The current idiom of protest is the ancient idiom. A shout from the housetops, an incendiary speech from behind the podium, an exhortation for severe action against alleged wrong-doers, a promise to wreak vengeance on accredited enemies of society, an obstruction of the ruling class's highways, an insuperable roadblock halting VVIP peregrinations--all these mores and methods of protest have been tried and tested for long.

For participants in and leaders and witnesses of protest processions, those methods have become tepid and ineffective and, therefore, boring. To be effective and illustrious, protest forms must be violent and intimidating. Even inquilab  for peace and order are apt to turn warlike, showing what Desmond Morris calls contradictory signals, waging war for peace, provoking the police to swing their batons or open fire. No procession of protest is worth its name if it does not leave behind a martyr or two and a dozen law-keepers and lawbreakers wounded. And that prepares the field for another battle. That is a specious quality of processions of protest. They are, like god, self-generating and repetitive, happening in times of stress, age after age, sambhavami yuge yuge.

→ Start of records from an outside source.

/-- R340: FORK starts a pilot program of its gang at its target with the issuer's registers, rounding mode and traps, and gives its number; with none
free it gives all ones; in a gang without pilot programs it faults.
R341, R342: LREC reads a word of the launch record; PERMIT.Q gives the free permits of an engine, PERMIT.RSV reserves where nothing is asked before
and enough are free and else waits in order, PERMIT.REL gives up the reservation; PERMIT_GRANT grants the oldest request of an engine.
The model's own choices in it: log 61 (pending requests count, and those issued again); log 129 (the lowest free slot or number); log 54 (NREGS of a pilot program). -/
def Obligations.ForksAndPermits : Prop :=
  (∀ (x : Eng) (s : State) (k : Iss), let nd : Need := { regs := [(x.d.toNat, 1)] }
    Issues s x.ctl nd k → let b := issued s k nd
    (k.lanes = 0 → Completes (.fork x) s k b)
    ∧ ∀ y l a, k.lanes ≠ 0 → b.gang? k.gang = some y → b.launches.find? (fun l => l.id == k.gang.launch) = some l → b.agent? k.agent = some a →
        (l.kernel.pilot = false → EndsWith (.fork x) s k b (.fault 0x04 k.lanes 0))
        ∧ (l.kernel.pilot → freePilot b y.cluster = none → Completes (.fork x) s k (k.later b x.ctl { writes := laneWrites x.d.toNat (fun _ => 0xFFFFFFFF) (lanesOf k.lanes) }))
        ∧ ∀ i, l.kernel.pilot → freePilot b y.cluster = some i → ∃ t p, Completes (.fork x) s k t ∧ Leaves t k x.ctl (laneWrites x.d.toNat (fun _ => BitVec.ofNat 32 i) (lanesOf k.lanes))
            ∧ t.agents.getLast? = some p ∧ p.num = 8192 + 8 * y.cluster + i ∧ p.pilot ∧ p.gang = k.gang ∧ p.idx = i ∧ p.nregs = 64
            ∧ p.paths.map (·.pc) = [brTarget k.pc (x.imm.extractLsb' 3 29) (x.imm.extractLsb' 0 3)] ∧ p.paths.map (·.xmask) = [1]
            ∧ (∀ r < min a.nregs l.kernel.pregs, p.regs.get r 0 = k.src.get r ((lanesOf k.lanes).headD 0)) ∧ p.regs.rnd = k.src.rnd ∧ p.regs.trapen = k.src.trapen)
  ∧ ((∀ x : Eng, Does (.lrec x) x.ctl { regs := [(x.d.toNat, 1)] } fun k b => if k.lanes = 0 then b else
    k.later b x.ctl { writes := laneWrites x.d.toNat (fun _ => BitVec.ofNat 32 (leField (recordOf b k.agent k.gang) x.imm.toNat 4)) (lanesOf k.lanes) })
  ∧ (∀ (x : Eng) (i : Instr) (s : State) (k : Iss), i ∈ [.permitQ x, .permitRsv x, .permitRel x] → let nd : Need := { regs := [(x.d.toNat, 1)] }
    Issues s x.ctl nd k → let b := issued s k nd
    let role := bitsOf x.imm.toNat 3 2
    let n := bitsOf x.imm.toNat 13 8
    let size := ((b.gang? k.gang).map (·.size)).getD 1
    let q := ((b.gang? k.gang).map (·.permitQ)).getD []
    let held := rsvOf b k.gang role k.agent
    let asked := (q.filter fun r => r.1 == k.agent && r.2.1 == role).foldl (fun m r => m + r.2.2) 0
    let gives (t : State) (v : Nat) := k.later t x.ctl { writes := laneWrites x.d.toNat (fun _ => BitVec.ofNat 32 v) (lanesOf k.lanes) }
    (k.lanes = 0 → Completes i s k b) ∧ (k.lanes ≠ 0 → size ≤ role → EndsWith i s k b (.fault 0x04 k.lanes 0))
    ∧ (k.lanes ≠ 0 → role < size →
      (i = .permitQ x → Completes i s k (gives b (b.permitsFree k.gang role)))
      ∧ (i = .permitRel x → Completes i s k (gives (setRsv b k.gang role k.agent 0) held))
      ∧ (i = .permitRsv x → 32 < held + asked + n → EndsWith i s k b (.fault 0x20 k.lanes 0))
      ∧ (i = .permitRsv x → held + asked + n ≤ 32 → (∀ r ∈ q, r.2.1 ≠ role) → n ≤ b.permitsFree k.gang role → Completes i s k (gives (setRsv b k.gang role k.agent (held + n)) n))
      ∧ (i = .permitRsv x → held + asked + n ≤ 32 → ((∃ r ∈ q, r.2.1 = role) ∨ b.permitsFree k.gang role < n) →
          Completes i s k (k.later (b.updGang k.gang fun y => { y with permitQ := y.permitQ ++ [(k.agent, role, n)] }) x.ctl { hold := .permit role n x.d.toNat k.lanes }))))
  ∧ ∀ (s : State) (g : GangKey) (role n m d : Nat) (lanes : Word) (y : Gang) (p : Pend), s.gang? g = some y → y.permitQ.find? (fun r => r.2.1 == role) = some (n, role, m) → s.pend = [p] → p.agent = n
      → p.hold = .permit role m d lanes →
      (gangRuns s g → m ≤ s.permitsFree g role → ∃ t, exec (.permitGrant g role) s = .next t ∧ t.pend = [{ p with hold := .none, writes := laneWrites d (fun _ => BitVec.ofNat 32 m) (lanesOf lanes) }]
        ∧ ∃ z, t.gang? g = some z ∧ z.permitQ = y.permitQ.erase (n, role, m))
      ∧ (s.permitsFree g role < m → exec (.permitGrant g role) s = .next s))

/-- R343, R241: QAPP with a readable payload appends its records where its queue is enabled, has room and its pages can be used, and gives
the tail before it; else it gives the code of R343 and appends nothing. It does not issue while a job that has yet to run reads or writes a
record's place; a payload that cannot be read ends it as a plain load's would, or gives the code of a poisoned one.
The model's own choices in it: log 56 (the helm's own queue state governs); log 24 (an atomic waits for a job as a store does). -/
def Obligations.QueueAppendIsOneStep : Prop :=
  ∀ (x : Eng) (s : State) (k : Iss), let nd : Need := { regs := [(x.d.toNat, 2), (x.a.toNat, 2), (x.b.toNat, 1)], base := 0 }
    Issues s x.ctl nd k → let b := issued s k nd
    let l := (lanesOf k.lanes).headD 0
    let q := (k.src.get x.b.toNat l).toNat
    let a := (k.src.get64 x.a.toNat l).toNat
    let n := x.imm.toNat + 1
    let d := qdesc b q
    let own := q < 4096 ∧ d.ctx = (b.ctxOf k.gang).id
    let paid (bytes : Nat) := charge b k.gang (if k.pilot then 0 else k.role) (copyEnergy bytes)
    let r := readSpan (paid (n * d.recsz)) k a (n * d.recsz)
    (k.lanes = 0 → Completes (.qapp x) s k (paid 0))
    ∧ (k.lanes ≠ 0 → ¬own → EndsWith (.qapp x) s k (paid (if q < 4096 then n * d.recsz else 0)) (.fault 0x04 k.lanes 0))
    ∧ (k.lanes ≠ 0 → own → a % 32 ≠ 0 → EndsWith (.qapp x) s k (paid (n * d.recsz)) (.fault 0x03 k.lanes (BitVec.ofNat 64 a)))
    ∧ (k.lanes ≠ 0 → own → a % 32 = 0 →
        (∀ u f, r = .stop u f → f ≠ .hold → EndsWith (.qapp x) s k u f)
        ∧ (∀ u code va, r = .poison u code va → Completes (.qapp x) s k
            (k.later u x.ctl { writes := pairWrites x.d.toNat (2 ^ 64 - 3) (lanesOf k.lanes), mem := 1, traps := [(code, k.lanes, BitVec.ofNat 64 va)] }))
        ∧ ∀ u bs, r = .bytes u bs →
          let y := u.queue q
          let edge := (List.range n).any fun i => jobEdge u d.ctx (recordAt d (y.tail + i)) d.recsz
          let recs := (List.range n).map fun i => (bs.drop (i * d.recsz)).take d.recsz
          let gives (t : State) (v : Nat) := Completes (.qapp x) s k (k.later t x.ctl { writes := pairWrites x.d.toNat v (lanesOf k.lanes) })
          (y.status ≠ 1 → gives u (2 ^ 64 - 2))
          ∧ (y.status = 1 → y.pending + n ≤ 2 ^ d.logcap → edge → exec (.qapp x) s = .next { unissue s k with cur := none })
          ∧ (y.status = 1 → 2 ^ d.logcap < y.pending + n → gives u (2 ^ 64 - 1))
          ∧ (edge = false → y.status = 1 → y.pending + n ≤ 2 ^ d.logcap → appendRecords u k.agent ((u.ctx? d.ctx).getD { id := d.ctx }) d y.tail recs = none → gives u (2 ^ 64 - 4))
          ∧ ∀ v, edge = false → y.status = 1 → y.pending + n ≤ 2 ^ d.logcap → appendRecords u k.agent ((u.ctx? d.ctx).getD { id := d.ctx }) d y.tail recs = some v →
              gives (v.updQueue q fun z => z.grow (y.tail + n) v.tick (((v.agent? k.agent).map (·.clock)).getD 0)) y.tail)
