-- ==== Sys2Proof/Laws/State.lean ====
section
/-! SUPPORT. One lemma per field and named update of the state: what an update leaves. -/

namespace Sys2Proof.Machine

When V S Naipaul wrote first about India, his ancestral homeland, he called it An Area of Darkness, arguably. It was followed by A Wounded Civilization, where India's cultural overhang was being put to test, and A Million Mutinies which were searing through its psyche. Every segment of society was gripped by an urge for protest. Any leader worth his salt would not only rally a motley crowd behind him but introduce a new idiom to say his piece. How to make shows of protest reasonably headline-worthy has been the constant concern of our leadership.

The age of processions and mammoth public meetings is long gone. In legislative bodies, walk out and boycott have ceased to be fashionable. The redoubtable Raj Narain, India’s quintessential opposition canon, drew all eyes to his mien, his colourful hair band and walking stick. He could lead a protest or address a news conference from a mat on the floor on which he lay clad in no more than an invisible loin cloth. Often two devoted boys would give him a thorough massage. It was an act of striking serendipity when the irrepressible protester defeated Indira Gandhi in Raebareli.

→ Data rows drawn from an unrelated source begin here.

-- ==== Sys2Proof/Laws/Agents.lean ====
section
/-! SUPPORT. What updates leave of agents and their registers, and what noting an issue leaves of the machine. -/

namespace Sys2Proof.Machine

/-! ## Updates of agents -/

/-- A map over a list that leaves the search predicate alone. -/
theorem find_map_of {α : Type} (q : α → Bool) (f : α → α) (hf : ∀ x, q (f x) = q x) (l : List α) :
    (l.map f).find? q = (l.find? q).map f := by
  rw [List.find?_map, show q ∘ f = q from funext hf]

/-- What an update may not change for a search of agents to find the same one. -/
abbrev KeepsName (f : Agent → Agent) : Prop := ∀ x, (f x).num = x.num ∧ (f x).ended = x.ended

theorem agent?_map (s : State) (m : Nat) (f : Agent → Agent) (h : KeepsName f) :
    ({ s with agents := s.agents.map f } : State).agent? m = (s.agent? m).map f :=
  find_map_of _ f (fun x => by rw [(h x).1, (h x).2]) s.agents

theorem agent?_updAgent (s : State) (n m : Nat) (f : Agent → Agent) (h : KeepsName f) :
    (s.updAgent n f).agent? m = (s.agent? m).map fun x => if x.num == n && !x.ended then f x else x :=
  find_map_of _ _ (fun x => by split <;> simp [(h x).1, (h x).2]) s.agents

theorem agent?_num {s : State} {n : Nat} {x : Agent} (h : s.agent? n = some x) : x.num = n ∧ x.ended = false := by
  simpa using List.find?_some h

theorem agent?_updAgent_same (s : State) (n : Nat) (f : Agent → Agent) (h : KeepsName f) :
    (s.updAgent n f).agent? n = (s.agent? n).map f := by
  rw [agent?_updAgent s n n f h]
  cases hx : s.agent? n with
  | none => rfl
  | some x => simp [agent?_num hx]

theorem agent?_updAgent_ne (s : State) {n m : Nat} (f : Agent → Agent) (hn : m ≠ n) (h : KeepsName f) :
    (s.updAgent n f).agent? m = s.agent? m := by
  rw [agent?_updAgent s n m f h]
  cases hx : s.agent? m with
  | none => rfl
  | some x => simp [agent?_num hx, hn]

/-! ## Registers of agents -/

theorem regsOf_map (s : State) (m : Nat) (f : Agent → Agent) (h : KeepsName f) (hr : ∀ x, (f x).regs = x.regs) :
    ({ s with agents := s.agents.map f } : State).regsOf m = s.regsOf m := by
  unfold State.regsOf; rw [agent?_map s m f h]; cases s.agent? m <;> simp [hr]

theorem regsOf_updAgent (s : State) (n m : Nat) (f : Agent → Agent) (h : KeepsName f) (hr : ∀ x, (f x).regs = x.regs) :
    (s.updAgent n f).regsOf m = s.regsOf m := by
  unfold State.regsOf
  rw [agent?_updAgent s n m f h]
  cases s.agent? m with
  | none => rfl
  | some x => simp only [Option.map_some]; split <;> simp [hr]

theorem regsOf_mapRegs_same (s : State) (n : Nat) (f : Regs → Regs) : (s.mapRegs n f).regsOf n = (s.regsOf n).map f := by
  have h := agent?_updAgent_same s n (fun x => { x with regs := f x.regs }) (fun _ => ⟨rfl, rfl⟩)
  simp only [State.regsOf, State.mapRegs, h, Option.map_map]; rfl

theorem regsOf_mapRegs_ne (s : State) {n m : Nat} (f : Regs → Regs) (h : m ≠ n) : (s.mapRegs n f).regsOf m = s.regsOf m := by
  have h := agent?_updAgent_ne s (fun x => { x with regs := f x.regs }) h (fun _ => ⟨rfl, rfl⟩)
  simp only [State.regsOf, State.mapRegs, h]

@[simp] theorem regsOf_updPath (s : State) (n p m : Nat) (f : Path → Path) : (s.updPath n p f).regsOf m = s.regsOf m :=
  regsOf_updAgent s n m _ (fun _ => ⟨rfl, rfl⟩) (fun _ => rfl)

/-- Registers depend on the agents alone. -/
theorem regsOf_agents {s t : State} (h : t.agents = s.agents) (m : Nat) : t.regsOf m = s.regsOf m := by
  unfold State.regsOf State.agent?; rw [h]

@[simp] theorem regsOf_charge (s : State) (g : GangKey) (role a m : Nat) : (charge s g role a).regsOf m = s.regsOf m := regsOf_agents rfl m
@[simp] theorem regsOf_noteWrite (s : State) (sp : Sp) (a n m : Nat) : (noteWrite s sp a n).regsOf m = s.regsOf m :=
  regsOf_map s m _ (fun _ => ⟨rfl, rfl⟩) (fun _ => rfl)
@[simp] theorem regsOf_noteRing (s : State) (n m : Nat) : (noteRing s n).regsOf m = s.regsOf m := by
  unfold noteRing; dsimp only; split <;> simp
@[simp] theorem regsOf_ringWrite (s : State) (bs : List Byte) (m : Nat) : (ringWrite s bs).regsOf m = s.regsOf m :=
  (regsOf_agents rfl m).trans (regsOf_noteRing s bs.length m)
@[simp] theorem regsOf_emit (s : State) (bs : List Byte) (m : Nat) : (emit s bs).2.regsOf m = s.regsOf m := by
  unfold emit; split
  · exact (regsOf_ringWrite _ _ m).trans (regsOf_agents rfl m)
  · exact regsOf_agents rfl m
@[simp] theorem regsOf_packet (s : State) (x : Agent) (bs : List Byte) (b : Bool) (m : Nat) : (packet s x bs b).regsOf m = s.regsOf m := by
  unfold packet
  rw [regsOf_updAgent _ _ _ _ (fun y => by split <;> exact ⟨rfl, rfl⟩) (fun y => by split <;> rfl), regsOf_emit]
@[simp] theorem regsOf_traceSync (s : State) (n p : Nat) (ps : List Path) (m : Nat) : (traceSync s n p ps).regsOf m = s.regsOf m := by
  unfold traceSync; split
  · split <;> simp
  · rfl
@[simp] theorem regsOf_dropPacket (s : State) (n m : Nat) : (dropPacket s n).regsOf m = s.regsOf m :=
  (regsOf_updAgent _ n m (fun y => { y with trDrop := true }) (fun _ => ⟨rfl, rfl⟩) (fun _ => rfl)).trans (regsOf_agents rfl m)
@[simp] theorem regsOf_traceFrom (s : State) (n ty p : Nat) (w : Word) (e : List Byte) (ps : List Path) (m : Nat) : (traceFrom s n ty p w e ps).regsOf m = s.regsOf m := by
  unfold traceFrom; split
  · rfl
  · split
    · rfl
    · split
      · simp
      · dsimp only; split
        · simp
        · split <;> split <;> simp
@[simp] theorem regsOf_trace (s : State) (n ty p : Nat) (w : Word) (e : List Byte) (m : Nat) : (trace s n ty p w e).regsOf m = s.regsOf m := regsOf_traceFrom ..
@[simp] theorem regsOf_countWindows (s : State) (n p m : Nat) : (countWindows s n p).regsOf m = s.regsOf m := regsOf_agents rfl m
@[simp] theorem regsOf_traceFirst (s : State) (k : Iss) (m : Nat) : (traceFirst s k).regsOf m = s.regsOf m := by
  unfold traceFirst; split
  · split <;> simp
  · rfl
@[simp] theorem regsOf_noteIssue (s : State) (k : Iss) (m : Nat) : (noteIssue s k).regsOf m = s.regsOf m := by
  unfold noteIssue
  rw [regsOf_traceFirst, regsOf_updAgent _ _ m (fun x => x.noteIssue k.path s.tick s.clk k.cont) (fun _ => ⟨rfl, rfl⟩) (fun _ => rfl)]
  split <;> simp

@[simp] theorem regsOf_issued (s : State) (k : Iss) (nd : Need) (m : Nat) : (issued s k nd).regsOf m = s.regsOf m := by
  simp [issued]

end Sys2Proof.Machine
end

Antics of P C Thomas and Lonappan Nambadan come to mind. Thomas, ploughing a lonely political furrow, brought theatre to the Lok Sabha. Outside, when others were carrying on conventional warfare against the Mullapperiyar dam, he resorted to jalasamadhi, meditation on water, shallow, of course. Nambadan made his presence felt in the Kerala assembly by striking a matchstick and burning a bill whose vernacular version was not available.

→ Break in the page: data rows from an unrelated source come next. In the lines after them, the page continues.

/-- Limits of shuffles, of the residue sum's terms, of conversions' types, of zero and full counts. -/
theorem witness_operand_limits : shflLane 15 31 0xFFFFFFFF = some 28 ∧ shflLane 1 0 0xFFFFFFFF = none
    ∧ ([(448, -448)] : List (Int × Int)).all (fun q => decide (q.1.natAbs ≤ 448 ∧ q.2.natAbs ≤ 448)) ∧ ({ opx := 17 } : V3).srcTy = some .f32 ∧ (fmtOf .e2m1).isSome
    ∧ popcOf 32 (2 ^ 32 - 1) = 32 ∧ clzOf 64 1 = 63 ∧ ctzOf 64 (2 ^ 63) = 63 := by decide +kernel

/-- The issuer's bundle with slots to come, at the last slot, and at a replay of its last unfinished slot. -/
theorem witness_slot_ends : ((midBundle [0x2000C] []).bundle 0 0).map (·.rest) = some [0x2000C]
    ∧ (let s := midBundle [] []; ((s.bundle 0 0).map fun b => (b.rest.isEmpty && b.redo.isEmpty && b.eret.isNone && b.exits == 0 && b.nexts.isEmpty && !b.branch && b.brk.isNone)) = some true
        ∧ ((s.agent? 0).map fun x => !x.pilot && x.paths.all fun y => y.st != .join) = some true ∧ ((s.path? 0 0).map fun q => q.xmask != 0 && q.jpc != some 0x20040) = some true)
    ∧ (let s := (midBundle [] [{ pc := 0x20000, lanes := 5 }]).updPath 0 0 fun q => { q with bun := q.bun.map fun b => { b with now := some (0x20000, true) } };
        (s.bundle 0 0).map (fun b => (b.redo.length, b.now)) = some (1, some (0x20000, true))) := by decide +kernel

/-- A fixed-latency instruction in a bundle with a slot to come gives a next state. -/
theorem witness_results : fixedDest (.iadd { ty := .s32, d := 1 }) = some (1, false)
    ∧ (let s := (wave [] [] []).updPath 0 0 fun q => { q with bun := q.bun.map fun b => { b with rest := [0x2000C] } };
        s.cur.isSome ∧ ((s.cur.bind fun c => s.bundle c.agent c.path).map fun b => b.rest) = some [0x2000C]
        ∧ goesOn (exec (.iadd { ty := .s32, d := 1 }) s)) := by decide +kernel

/-- A result that is not visible at once is outstanding, for every issue and every result. -/
theorem witness_pending_result (k : Iss) (b : State) (g : Ctl) (d : Nat) (wide : Bool) (f : Nat → LaneOut) : ∃ t, PendingResult b t k g d wide f :=
  ⟨_, (putVar_result k b g d wide f).2⟩

/-- Each refusal of R70: a register at NREGS, a pilot program, a feature, a fill's instruction, the mode, a full counter. -/
theorem witness_refusals : (let s := waveBut (fun x => { x with nregs := 8 }) []; (issOf s .always).map (fun p => p.2.nregs) = some 8)
    ∧ (issOf (waveBut (fun x => { x with pilot := true }) []) .always).map (fun p => p.2.pilot) = some true
    ∧ (let s := atSlot (State.reset.withFetchWord 96 0); s.feature 6 = false ∧ (issOf s .always).map (fun p => (p.2.fill, p.2.sup, refusal s p.2 { fill := true } == some 0x01, refusal s p.2 { sup := true } == some 0x02)) = some (false, false, true, true))
    ∧ (let s := waveBut (fun x => { x with d := [63, 0, 0, 0, 0, 0] }) []; (issOf s .always).map (fun p => (refusal s p.2 {}, p.2.d.getD 0 0)) = some (none, 63)) := by decide +kernel

/-- Legal targets, as a check over the lanes. -/
def legalB (s : State) (x : Agent) (target : Nat → Dword) (lanes : Word) : Bool :=
  (List.range 32).all fun l => !lanes.getLsbD l || match slotIndex (target l).toNat with
    | some j => match s.fetchLine? (s.coreOf x) (s.ctxOf x.gang).asn (lineBase (target l).toNat) with
      | some f => (!f.sup || x.sup) && lineTgt f.data j
      | none => false
    | none => false

theorem legal_of {s : State} {x : Agent} {target : Nat → Dword} {lanes : Word} (h : legalB s x target lanes = true) : LegalTargets s x target lanes := by
  intro l hl hm
  have := List.all_eq_true.1 h l (by simpa using hl)
  rw [hm] at this
  simp only [Bool.not_true, Bool.false_or] at this
  split at this
  · rename_i j hj
    split at this
    · rename_i f hf
      simp only [Bool.and_eq_true, Bool.or_eq_true, Bool.not_eq_true'] at this
      exact ⟨j, f, hj, hf, fun hs => by rcases this.1 with h | h; · rw [h] at hs; cases hs
                                        · exact h, this.2⟩
    · cases this
  · cases this

/-- A branch to a marked slot of a cached line, and one to an address that begins no slot, with free entries. -/
theorem witness_branches : issuesB (wave [] [] []) {} {} (fun k => let b := issued (wave [] [] []) k {}
      match b.agent? k.agent, b.bundle k.agent k.path with
      | some x, some bn => legalB b x (fun _ => brTarget k.pc 0 0) k.lanes
          && (k.lanes != 0 && (groupPcs (bn.goTo k.lanes (fun _ => 0x20001) 0).nexts bn.next (k.xmask &&& ~~~bn.exits)).length ≤ (freeEntries x.paths).length + 1 && (slotIndex 0x20001).isNone)
      | _, _ => false) := by decide +kernel

/-- Two next PCs with entries enough, one of them in sequence or none. -/
theorem witness_groups : (let gs : List (Dword × Word) := [(0x20000, 3), (0x20040, 12)]; gs ≠ [] ∧ gs.length ≤ 7 + 1 ∧ (gs.map (·.1)).Nodup ∧ gs.length ≤ 1 + 1)
    ∧ (groupPcs [(0, 0x20000)] 0x20040 3).length = 2 := by decide +kernel

/-- JOIN with a legal target; YIELD alone and with an eligible sibling; REGROUP on one path, on two, and with a join PC; a block whose one wave has arrived. -/
theorem witness_paths : issuesB (wave [] [] []) {} { pilot := false } (fun k => ((wave [] [] []).agent? 0).map (fun x => legalB (wave [] [] []) x (fun _ => brTarget k.pc 0 0) 1) == some true)
    ∧ (let two := waveBut (fun x => { x with paths := x.paths.mapIdx fun i q => if i = 1 then { q with st := .eligible, xmask := 1 } else q }) [];
        (two.agent? 0).map (fun a => ((List.range a.paths.length).filter fun i => i ≠ 0 ∧ ((a.paths[i]?).map fun q => q.st == .eligible && !q.trapHeld).getD false, (a.paths.filter fun p => p.st ≠ .free).length)) = some ([1], 2))
    ∧ issuesB (wave [] [] []) {} { pilot := false, feature := some 7, regs := [(0, 256)] } (fun _ => ((wave [] [] []).agent? 0).map (fun a => (a.paths.filter fun p => p.st ≠ .free).length) == some 1)
    ∧ (let s := (wave [] [] []).updPath 0 0 fun q => { q with wait := some (.regroup 8) }; let g : GangKey := { launch := 1, idx := 0 };
        (s.agents.filter fun y => y.gang == g && y.role == 0 && !y.pilot && !y.ended && !y.ending).map (fun x => (atRegroup s x).map fun r => (r.1, r.2.2)) = [some (0, 8)]) := by decide +kernel

/-- XMWR that removes nothing; that removes lanes without a join PC; with one and no entry left; with one and an entry that waits there, or free. -/
theorem witness_mask_change : (let nd : Need := { pilot := false, regs := [(9, 1)] };
      issuesB (wave [(288, 0xFFFFFFFF)] [] []) {} nd (fun k => k.xmask &&& ~~~(k.src.get 9 0 &&& k.xmask) == 0)
      ∧ issuesB (wave [(288, 1)] [] []) {} nd (fun k => k.xmask &&& ~~~(k.src.get 9 0 &&& k.xmask) == 0xFFFFFFFE && ((wave [(288, 1)] [] []).path? 0 0).map (·.jpc) == some none && lanesOf k.lanes == 0 :: (List.range 31).map (· + 1)))
    ∧ (let s := waveBut (fun x => { x with paths := x.paths.mapIdx fun i q => if i = 0 then { q with jpc := some 0x20040 } else { q with st := .stopped } }) []; ((s.agent? 0).map fun a => freeEntries a.paths) = some [])
    ∧ (let s := waveBut (fun x => { x with paths := x.paths.mapIdx fun i q => if i = 0 then { q with jpc := some 0x20040 } else if i = 3 then { q with st := .join, jpc := some 0x20040 } else q }) [];
        ((s.agent? 0).map fun a => ((List.range a.paths.length).find? fun i => ((a.paths[i]?).map fun p => p.st == .join && p.jpc == some 0x20040 && !p.trapHeld).getD false, (freeEntries a.paths).head?)) = some (some 3, some 1)) := by decide +kernel

/-- A wave in a state with a copy of line 32 in its L1, whose lease covers its clock. -/
def withCopy : State :=
  let s := wave [] [] [(0x1000, 0x44)]
  { s with copies := [{ place := 0, sp := .loc, line := 32, data := List.replicate 128 7, ts := { wts := 0, rts := 9 }, taken := 0, seq := 0 }] }

/-- A plain load that a copy serves, one that goes to the home, one over two lines, and stores at a home. -/
theorem witness_plain_memory : (withCopy.relaxed = [] ∧ (withCopy.agent? 0).isSome ∧ lineOf .loc 0x107C = lineOf .loc (0x107C + 3)
      ∧ ((withCopy.agent? 0).map fun x => (withCopy.copyFor 0 .loc 32 fun c => c.serves x withCopy.tick false .loc 0x107C 4).isSome) = some true)
    ∧ (((wave [] [] []).agent? 0).map fun x => ((wave [] [] []).copyFor 0 .loc 32 fun c => c.serves x 0 false .loc 0x1000 4).isNone) = some true
    ∧ lineOf .loc 0x107E < lineOf .loc (0x107E + (16 - 1))
    ∧ (wave [] [] []).blockOf? { launch := 1, idx := 0 } 0 ≠ none := by decide +kernel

Siege of parliament is the order of the day as an exhibition of political anger. Speeches are not enough. Slogans are obtuse. There are many ways to disrupt the proceedings: jump into the well, blast the ceiling with slogans at an impossible pitch, other innovative dramatics, not excluding fisticuffs with house guards or members. Protest against some government measures and sundry allegations often set fire to the familiar harangues in various legislative bodies.

This time round, in the Kerala assembly, it was a Congress-sponsored struggle, inspiring a sense of de javu, The Maxrist-led opposition had sworn to deny entry into the house to the finance minister, K M Mani, to present the annual budget. The protesters flexed their muscles, physically, and pulled down the rostrum and pushed away the speaker’s chair. What they then did in impotent rage is effectively mimicked now. Like pundits say, destination is one though roads are many. In point of fact, there is no destination, there are only slippery, senseless roads.

Fisticuffs are more popular among protesters than fasts. In physically aggressive politics, there is an underpinning of an undeclared belief that what may not be achieved through cerebral exercise can be achieved with muscle power. This is perhaps the conclusion that can be drawn from our chequered experiments with different styles of protest.

An incendiary style is widely favored. Burn down structures not owned by one. Depending on the intensity and inclination of protests, objects chosen to be burnt as well as the venue of the show will change. A copy of the constitution or the Manusmriti may be good burning material. There was a Patna report of Tulsidas’s Ram-Charit-Manas being burnt as part of a protest plan. Legislatures or public places named after an old man who made a drastic difference to our protest manual are tempting venues. Hitting back one’s tormentor was not that old man’s style of protest. With willpower, he showed, empires could be crumbled. Two thousand years ago, someone else showed that change could be effected by turning the other cheek when one was hit on one cheek. But Gandhi’s and Jesus’s ways are not our ways. And our protest society shot one to death and crucified the other with not a male disciple to watch the wanton punishment.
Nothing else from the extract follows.